Can't use panaroo of reference genomes annotated with prokka
AnnaLew opened this issue · 4 comments
Hi, I want to use panaroo on reference genomes annotated with prokka, but I am facing an error.
These are the commands I tried:
panaroo -i /panaroo/*.gff -o results --clean-mode strict --remove-invalid-genes
panaroo -i /panaroo/*.gff -o results --clean-mode strict
This is the output:
100%|█████████████████████████████████████████████████████████████████████████████████████████████████████████████████████████████████████████████████████████████████| 2/2 [00:01<00:00, 1.07it/s]
running cmd: cd-hit -T 1 -i results/combined_protein_CDS.fasta -o results/combined_protein_cdhit_out.txt -c 0.98 -s 0.98 -aL 0.0 -AL 99999999 -aS 0.0 -AS 99999999 -M 0 -d 999 -g 1 -n 2
================================================================
Program: CD-HIT, V4.8.1 (+OpenMP), May 15 2023, 22:49:31
Command: cd-hit -T 1 -i results/combined_protein_CDS.fasta -o
results/combined_protein_cdhit_out.txt -c 0.98 -s 0.98
-aL 0.0 -AL 99999999 -aS 0.0 -AS 99999999 -M 0 -d 999
-g 1 -n 2
Started: Mon Feb 19 11:03:57 2024
================================================================
Output
----------------------------------------------------------------
Your word length is 2, using 5 may be faster!
total seq: 6721
longest and shortest : 5627 and 29
Total letters: 2227591
Sequences have been sorted
Approximated minimal memory consumption:
Sequence : 3M
Buffer : 1 X 17M = 17M
Table : 1 X 0M = 0M
Miscellaneous : 0M
Total : 20M
Table limit with the given memory limit:
Max number of representatives: 4000000
Max number of word counting entries: 255313500
comparing sequences from 0 to 6721
......
6721 finished 6707 clusters
Approximated maximum memory consumption: 29M
writing new database
writing clustering information
program completed !
Total CPU time 2.38
generating initial network...
Processing paralogs...
100%|█████████████████████████████████████████████████████████████████████████████████████████████████████████████████████████████████████████████████████████████| 9/9 [00:00<00:00, 122960.05it/s]
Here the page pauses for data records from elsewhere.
-- ==== Sys2Proof/Machine/Pages.lean ====
section
/-! DEFINITION. Shared operations over frames, District pages and Milestone maps: allocation under R85, the walk of R84, version
resolution under R167 and the need for a copy under R160. -/

namespace Sys2Proof.Machine

open Sys2Proof

/-! ### Frames -/

/-- The number of 4 KiB pages of a leaf of size code 0, 1 or 2 (R84). -/
def leafPages (size : Nat) : Nat := if size = 0 then 1 else if size = 1 then 512 else 262144

/-- The parity lines of a strength code (R282, R295). -/
def parityLines (strength : Nat) : Nat := 4 * 2 ^ strength

/-- The cost of n pages at a strength, in lines (R283). -/
def pageCost (n strength : Nat) : Nat := n * (64 + parityLines strength)

/-- The first start of an aligned run with a colour at or after a frame and without a bad frame, with as many tries as the fuel gives.
(DESIGN CHOICE, log entry 29.) -/
def Regs.findRun (g : Regs) (bad : NatSet) (run colour stop : Nat) : Nat → Nat → Option Nat
  | 0, _ => none
  | k + 1, a =>
    if stop < a + run then none
    else if g.colour (a * 4096) = colour ∧ !(bad.any fun f => decide (a ≤ f) && decide (f < a + run)) then some a
    else g.findRun bad run colour stop k (a + run)

/-- The first run of a colour in the freed intervals. (DESIGN CHOICE, log entry 29.) -/
def Regs.findFreed (g : Regs) (bad : NatSet) (run colour : Nat) : List (Nat × Nat) → Option Nat
  | [] => none
  | (f, n) :: t =>
    match g.findRun bad run colour (f + n) n (roundUp f run) with
    | some a => some a
    | none => g.findFreed bad run colour t

/-- The intervals (start, count) with a run taken out. -/
def takeRun (a run : Nat) : List (Nat × Nat) → List (Nat × Nat)
  | [] => []
  | (f, n) :: t =>
    if f ≤ a ∧ a + run ≤ f + n then
      (if f < a then [(f, a - f)] else []) ++ (if a + run < f + n then [(a + run, f + n - (a + run))] else []) ++ t
    else (f, n) :: takeRun a run t

/-- Allocate an aligned run of frames of a colour at a strength: a freed run where one fits, else new frames (R85, R283). (DESIGN CHOICE,
log entry 29.) -/
def State.allocRun (s : State) (run colour strength : Nat) : Option (Nat × State) :=
  let m := s.maps
  if m.frames * 64 < m.used + pageCost run strength then none
  else match s.regs.findFreed s.prot.retired run colour m.freed with
    | some a => some (a, { s with maps := { m with freed := takeRun a run m.freed, used := m.used + pageCost run strength } })
    | none =>
      match s.regs.findRun s.prot.retired run colour m.frames m.frames (roundUp m.nextFrame run) with
      | some a => some (a, { s with maps := { m with
          nextFrame := a + run, used := m.used + pageCost run strength,
          freed := if m.nextFrame < a then m.freed ++ [(m.nextFrame, a - m.nextFrame)] else m.freed } })
      | none => none

/-- Give a run of frames back to free space; a retired frame among them is never allocated again (R304). -/
def State.freeRun (s : State) (a run strength : Nat) : State :=
  let m := s.maps
  { s with maps := { m with freed := m.freed ++ [(a, run)], used := m.used - pageCost run strength } }

/-! ### District pages -/

/-- The key of a District page in the tables. -/
def pageKey (d p : Nat) : Nat := d * 2 ^ 36 + p

/-- The leaf entry that covers a District page, with the first page it covers (R84). -/
def Maps.leafAt (m : Maps) (d p : Nat) : Option (Nat × Leaf) :=
  match m.pages.get (pageKey d p) with
  | some l => some (p, l)
  | none =>
    let a := p / 512 * 512
    let b := p / 262144 * 262144
    match (m.pages.get (pageKey d a)).filter fun l => l.size == 1 with
    | some l => some (a, l)
    | none => ((m.pages.get (pageKey d b)).filter fun l => l.size == 2).map fun l => (b, l)

/-- Is the leaf entry of a page lost with a depot line (R292)? -/
def Maps.leafLost (m : Maps) (d p : Nat) : Bool :=
  match m.leafAt d p with
  | some (first, _) => m.lostLeaves.contains (pageKey d first)
  | none => false

/-- The frame behind a page of a leaf. -/
def leafFrame (first : Nat) (l : Leaf) (p : Nat) : Nat := l.addr + (p - first)

/-- The page-table level whose entry is not present for an unmapped page: the lowest table that a mapped page of the District has
below it stops the walk (R77, R84). -/
def Maps.missLevel (m : Maps) (d p : Nat) : Nat :=
  let near := fun k => m.pages.any fun e => e.1 / 2 ^ 36 == d && e.1 % 2 ^ 36 / k == p / k
  if near 512 then 1 else if near (512 * 512) then 2 else if near (512 * 512 * 512) then 3 else 4

/-- The state with the leaf entry at a page changed. -/
def State.setLeaf (s : State) (d first : Nat) (l : Leaf) : State :=
  { s with maps := { s.maps with pages := s.maps.pages.put (pageKey d first) l } }

/-- The pages of a District as (first page, leaf). -/
def Maps.leaves (m : Maps) (d : Nat) : List (Nat × Leaf) :=
  (m.pages.filter fun e => e.1 / 2 ^ 36 == d).map fun e => (e.1 % 2 ^ 36, e.2)

/-- The leaf, with its District and first page, whose frames hold a frame. -/
def Maps.ownerOf (m : Maps) (f : Nat) : Option (Nat × Nat × Leaf) :=
  (m.pages.find? fun e => (!e.2.tiered || e.2.resident) && decide (e.2.addr ≤ f) && decide (f < e.2.addr + leafPages e.2.size)).map
    fun e => (e.1 / 2 ^ 36, e.1 % 2 ^ 36, e.2)

/-- The District that owns a frame, or 0 for the depot and unmapped frames (R301). -/
def State.frameDistrict (s : State) (f : Nat) : Nat :=
  match s.maps.ownerOf f with
  | some o => o.1
  | none => ((s.ms.copies.get f).map (·.district)).getD 0

/-- The strength code at which a frame is protected; the depot is at S16 (R25, R283). -/
def State.frameStrength (s : State) (f : Nat) : Nat :=
  match s.maps.ownerOf f with
  | some o => o.2.2.strength
  | none => match s.ms.copies.get f with
    | some c => c.strength
    | none => 2

/-- The resident pages of a District, in pages (R313). -/
def State.residentPages (s : State) (d : Nat) : Nat :=
  ((s.maps.leaves d).filter fun e => !e.2.tiered || e.2.resident).foldl (fun n e => n + leafPages e.2.size) 0

/-- The mapped pages of a District. -/
def State.mappedPages (s : State) (d : Nat) : Nat :=
  (s.maps.leaves d).foldl (fun n e => n + leafPages e.2.size) 0

/-! ### Milestones -/

/-- The key of a Milestone slot. -/
def slotKey (d slot : Nat) : Nat := d * 16 + slot

/-- The key of a Milestone map entry. -/
def mapKey (d slot p : Nat) : Nat := slotKey d slot * 2 ^ 36 + p

def State.msSlot (s : State) (d slot : Nat) : Option MsSlot := s.ms.slots.get (slotKey d slot)
def State.setMsSlot (s : State) (d slot : Nat) (x : MsSlot) : State :=
  { s with ms := { s.ms with slots := s.ms.slots.put (slotKey d slot) x } }

/-- Is a page in a Milestone's cut ranges (R147)? -/
def MsSlot.covers (m : MsSlot) (p : Nat) : Bool := m.ranges.any fun r => decide (r.1 ≤ p) && decide (p ≤ r.2)

/-- The slots of a District whose Milestones need a copy of a page before it changes (R160). -/
def State.needCopy (s : State) (d p : Nat) : List Nat :=
  (List.range 16).filter fun k =>
    match s.msSlot d k with
    | some m => (m.st == 2 || m.st == 3) && m.covers p && !(s.ms.maps.has (mapKey d k p))
    | none => false

/-- The windows bound to a slot: `BOUND`. A window that is being changed counts under its old entry until the change completes (R151,
R567). -/
def State.bound (s : State) (d slot : Nat) : Nat :=
  let at' := fun (w : Window) => w.msBind && w.district == d && w.msSlot == slot
  (s.maps.windows.filter fun w => at' w.2).length +
    (s.maps.drains.filter fun x => match x.window with
      | some (k, w) => at' w && !((s.maps.windows.get k).map at').getD false
      | none => false).length

/-- The DRAM copy pages that count against a District's quota, those not yet returned included (R151, R162). -/
def State.dramCopies (s : State) (d : Nat) : Nat :=
  (s.ms.copies.filter fun c => c.2.district == d).length +
  ((s.ms.returning.filter fun r => r.1 / 16 == d).foldl (fun n r => n + (r.2.filter fun f => decide (f < 2 ^ 60)).length) 0) +
  (s.ms.copying.filter fun c => c.district == d && !c.landed && !c.abandoned).length

/-- The flash copy pages of a District. -/
def State.flashCopies (s : State) (d : Nat) : Nat :=
  (s.ms.fcopies.filter fun c => c.2.district == d).length +
  (s.ms.returning.filter fun r => r.1 / 16 == d).foldl (fun n r => n + (r.2.filter fun f => decide (2 ^ 60 ≤ f)).length) 0

/-- Raise COPY_SPACE for a District (R162): 0 at 90 %, 1 at the first wait. It comes from the Avenue that leads the copy. -/
def State.copySpace (s : State) (leader d data : Nat) : State :=
  s.raise (Src.avenue ((s.servedBy leader).getD leader)) 0x08 data (some d)

/-- Raise the 90 % notice of R162 once in an episode, and end the episode below 80 %. -/
def State.checkCopyLevel (s : State) (leader d : Nat) : State :=
  match s.district d with
  | none => s
  | some x =>
    let total := x.copyQuota + x.fcopyQuota
    let held := s.dramCopies d + s.flashCopies d
    if !x.spaceTold && decide (total * 90 ≤ held * 100) && decide (0 < total) then
      (s.setDistrict d { x with spaceTold := true }).copySpace leader d 0
    else if x.spaceTold && decide (held * 100 < total * 80) then s.setDistrict d { x with spaceTold := false }
    else s

/-- Write copy-on-write map leaves for slots (R161, R166). -/
def State.writeMaps (s : State) (d p : Nat) (slots : List Nat) (e : MapEnt) : State :=
  { s with ms := { s.ms with maps := slots.foldl (fun t k => t.put (mapKey d k p) e) s.ms.maps } }

/-- Put a change into the list of those that wait for copy space, with its notice at the first (R162). -/
def State.waitSpace (s : State) (p : Pend) (tell : Bool) : State :=
  let d := p.district
  let s := { s with ms := { s.ms with spaceWait := s.ms.spaceWait ++ [p] } }
  if !tell then s
  else
    let s := s.tally (s.avBase p.share + 0x410) 1
    match s.district d with
    | some x => if x.waitTold then s else (s.setDistrict d { x with waitTold := true }).copySpace p.share d 1
    | none => s

/-- A live change to a page that needs a copy: it joins the copy in progress, starts one as leader, or waits for space (R161, R162). -/
def State.startCopy (s : State) (p : Pend) (page frame : Nat) (slots : List Nat) : State :=
  let d := p.district
  if s.ms.copying.any fun c => c.district == d && c.page == page then
    { s with ms := { s.ms with copying := s.ms.copying.map fun c =>
        if c.district = d ∧ c.page = page then { c with waiting := c.waiting ++ [p] } else c } }
  else if 64 ≤ (s.ms.copying.filter fun c => c.leader == p.share).length then s.waitSpace p false
  else match s.district d with
    | none => s
    | some x =>
      if x.copyQuota ≤ s.dramCopies d then s.waitSpace p true
      else match s.allocRun 1 (s.regs.colour (frame * 4096)) x.strength with
        | none => s.waitSpace p true
        | some (f, s) =>
          let s := s.writeMaps d page slots ⟨false, false, true, f⟩
          let s := { s with ms := { s.ms with copying := s.ms.copying ++ [Copying.mk d page p.share f slots false false [] [p]] } }
          s.checkCopyLevel p.share d

/-- What a bound read resolves to (R167). -/
inductive Version where
  /-- The live page. -/
  | live
  /-- A copy page in DRAM. -/
  | copy (frame : Nat)
  /-- A copy on flash. -/
  | flash (locator : Nat)
  /-- XLATE_FAULT with a level. -/
  | fault (level : Nat)
  /-- The map entry was lost with a depot line (R292). -/
  | lost
  deriving DecidableEq, Repr

/-- Version resolution of a page for a slot (R149, R167). -/
def State.resolveVersion (s : State) (d slot p : Nat) : Version :=
  if s.ms.lostMaps.contains (mapKey d slot p) then .lost
  else match s.ms.maps.get (mapKey d slot p) with
  | some e =>
    if e.copying then .live else if e.absent then .fault 1 else if e.flash then .flash e.addr else .copy e.addr
  | none => if (s.maps.leafAt d p).isSome then .live else .fault (s.maps.missLevel d p)

end Sys2Proof.Machine
end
collapse mistranslations...
Processing depth: 1
Iteration: 1
100%|███████████████████████████████████████████████████████████████████████████████████████████████████████████████████████████████████████████████████████| 6721/6721 [00:00<00:00, 531975.57it/s]
Processing depth: 2
Iteration: 1
100%|███████████████████████████████████████████████████████████████████████████████████████████████████████████████████████████████████████████████████████| 6721/6721 [00:00<00:00, 560157.32it/s]
Processing depth: 3
Iteration: 1
100%|███████████████████████████████████████████████████████████████████████████████████████████████████████████████████████████████████████████████████████| 6721/6721 [00:00<00:00, 587669.48it/s]
collapse gene families...
Processing depth: 1
Iteration: 1
100%|███████████████████████████████████████████████████████████████████████████████████████████████████████████████████████████████████████████████████████| 6721/6721 [00:00<00:00, 501966.15it/s]
Processing depth: 2
Iteration: 1
100%|███████████████████████████████████████████████████████████████████████████████████████████████████████████████████████████████████████████████████████| 6721/6721 [00:00<00:00, 572628.27it/s]
Processing depth: 3
Iteration: 1
100%|███████████████████████████████████████████████████████████████████████████████████████████████████████████████████████████████████████████████████████| 6721/6721 [00:00<00:00, 571201.11it/s]
trimming contig ends...
refinding genes...
Number of searches to perform: 0
Searching...
2it [00:03, 1.96s/it]
translating hits...
removing by consensus...
Updating output...
Number of refound genes: 0
collapse gene families with refound genes...
Traceback (most recent call last):
File "/data/leuven/350/vsc35094/miniconda3/envs/thesis/bin/panaroo", line 10, in <module>
sys.exit(main())
File "/data/leuven/350/vsc35094/miniconda3/envs/thesis/lib/python3.6/site-packages/panaroo/__main__.py", line 438, in main
centroid_to_index=centroid_to_index)[0]
File "/data/leuven/350/vsc35094/miniconda3/envs/thesis/lib/python3.6/site-packages/panaroo/clean_network.py", line 104, in collapse_families
node_count = max(list(G.nodes())) + 10
Additionally, when trying to run panaroo on the files from NCBI, I am facing an error:
pre-processing gff3 files...
0%| | 0/2 [00:00<?, ?it/s]Problem reading GFF3 file: /data/leuven/350/vsc35094/extremophiles-thesis/data-thesis/test/panaroo_2/GCF_000006765.1.gff
Error reading prokka input!
Traceback (most recent call last):
File "/data/leuven/350/vsc35094/miniconda3/envs/thesis/lib/python3.6/site-packages/panaroo/prokka.py", line 306, in process_prokka_input
for gff_no, gff in job)
File "/data/leuven/350/vsc35094/miniconda3/envs/thesis/lib/python3.6/site-packages/joblib/parallel.py", line 1085, in __call__
if self.dispatch_one_batch(iterator):
File "/data/leuven/350/vsc35094/miniconda3/envs/thesis/lib/python3.6/site-packages/joblib/parallel.py", line 901, in dispatch_one_batch
self._dispatch(tasks)
File "/data/leuven/350/vsc35094/miniconda3/envs/thesis/lib/python3.6/site-packages/joblib/parallel.py", line 819, in _dispatch
job = self._backend.apply_async(batch, callback=cb)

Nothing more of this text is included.